Math, asked by john44, 1 year ago

how many 4 letter words can be formed by using the letters of the word ineffective


abhi178: is this full information

Answers

Answered by Anonymous
13
11C4=11!/4!7!=(11*10*9*8)/(4*3*2*1)=330

hope this helps:p

saka82411: So the answer should be in four cases
Anonymous: bt it is not mentioned in the question..
saka82411: You did this sum in without repitition form
Anonymous: and till it is not mentioned we take it as non repeating only
saka82411: Only not repition is mentioned
Anonymous: see now I m completely confused so just ask smone to delete this...
Anonymous: ohhk
saka82411: Anyhow thanks for your effort!!
Anonymous: kk
Anonymous: :)
Answered by saka82411
51


Hi friend,

There are 11 letters in the word INEFFECTIVE i.e E E E, F F, I I, C, T, N, V=6c1

(i) There is only one set of three same letters i.e E E E.These 4 letter can be arranged in ways=4!/3!1!

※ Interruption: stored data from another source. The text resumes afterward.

theorem lastSeq {a b : Tracker} (h : Marked a b) : b.lastSeq = a.lastSeq := by rw [h.1]
theorem defn {a b : Tracker} (h : Marked a b) : b.defn = a.defn := by rw [h.1]
theorem feed {a b : Tracker} (h : Marked a b) : b.feed = a.feed := by rw [h.1]
theorem delivery {a b : Tracker} (h : Marked a b) : b.delivery = a.delivery := by rw [h.1]
theorem feedBase {a b : Tracker} (h : Marked a b) : b.feedBase = a.feedBase := by rw [h.1]
theorem deliveryBase {a b : Tracker} (h : Marked a b) : b.deliveryBase = a.deliveryBase := by rw [h.1]
theorem pair {a b : Tracker} (h : Marked a b) : b.pair = a.pair := by rw [h.1]
theorem work {a b : Tracker} (h : Marked a b) : b.work = a.work := by rw [h.1]
theorem clear {a b : Tracker} (h : Marked a b) : b.clear = a.clear := by rw [h.1]
theorem silent {a b : Tracker} (h : Marked a b) : b.silent = a.silent := by rw [h.1]
theorem timer {a b : Tracker} (h : Marked a b) : b.timer = a.timer := by rw [h.1]
theorem length {a b : Tracker} (h : Marked a b) : b.map.length = a.map.length := by
  have := congrArg List.length h.2.1
  simpa using this

/-- Fields outside the marks may be set on both sides. -/
theorem upd {a b : Tracker} (h : Marked a b) (f : Tracker → Tracker)
    (hf : ∀ x : Tracker, f { a with state := x.state, map := x.map, exit := x.exit, cnt := x.cnt }
      = { f a with state := x.state, map := x.map, exit := x.exit, cnt := x.cnt })
    (hs : ∀ x, (f x).map = x.map ∧ (f x).exit = x.exit) : Marked (f a) (f b) := by
  obtain ⟨h1, h2, h3, h4⟩ := h
  have e := hf b
  rw [← h1] at e
  refine ⟨?_, ?_, ?_, ?_⟩
  · rw [e]
  · rw [(hs b).1, (hs a).1, h2]
  · rw [(hs b).2, (hs a).2, h3]
  · rw [(hs b).2, (hs a).2, h4]

end Marked

theorem Tracker.suspectAll_marked (a : Tracker) (st : LineState) : Marked a { a.suspectAll with state := st } := by
  refine ⟨rfl, ?_, rfl, rfl⟩
  simp [Tracker.suspectAll, Segment.plain]

/-- A discontinuity marks its line UNCERTAIN (R68). -/
theorem State.discontinuity_line (c : Nat) : Marked s.trackers[l] (s.discontinuity l c).trackers[l] ∧
    ((s.discontinuity l c).trackers[l]).state = .uncertain ∧ OtherTrackers l s (s.discontinuity l c) ∧
    (s.discontinuity l c).ports = s.ports := by
  unfold State.discontinuity
  dsimp only
  split
  · simp only [State.raise_trackers, State.raise_ports, State.updTracker_ports]
    refine ⟨?_, ?_, ?_, trivial⟩
    · rw [State.updTracker_at]; exact Tracker.suspectAll_marked _ _
    · rw [State.updTracker_at]
    · intro j hj
      simp only [State.raise_trackers]
      exact OtherTrackers.updTracker s l _ j hj
  · simp only [State.raise_trackers, State.raise_ports, State.updTrackCnt_ports, State.updTracker_ports]
    have e : ∀ (u : State) f, ((u.updTrackCnt l f).trackers[l]) = { u.trackers[l] with cnt := f (u.trackers[l]).cnt } :=
      fun u f => State.updTracker_at u l _
    refine ⟨?_, ?_, ?_, trivial⟩
    · rw [e, State.updTracker_at]
      exact (Tracker.suspectAll_marked _ _).trans ⟨rfl, rfl, rfl, rfl⟩
    · rw [e, State.updTracker_at]
    · intro j hj
      simp only [State.raise_trackers]
      exact ((OtherTrackers.updTracker s l _).trans (OtherTrackers.updTracker _ l _)) j hj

Hence the total number of words consisting of 3 same and one different letters = 6c1×4!
6×4=24.



(ii) There are three sets of two some letters i.e E E, F F, I I . Out of these three sets two can be selected in ways.Now, 4 letters in each group can be arranged in ways.=3c2

Hence the total number of words consisting two same letters of one kind and 2 same letters of other kind =3c2×4!/2!2!
=3×6=18

(iii) Out of 3 sets of two same letters one set can be chosen in ways.Now, from the remaining 6 distinct letters, 2 letters can be chosen in ways. So there are group of 4 letters each

=3c1×6c2

Now, letters of each group can be arranged among themselves in ways. = 4!/2!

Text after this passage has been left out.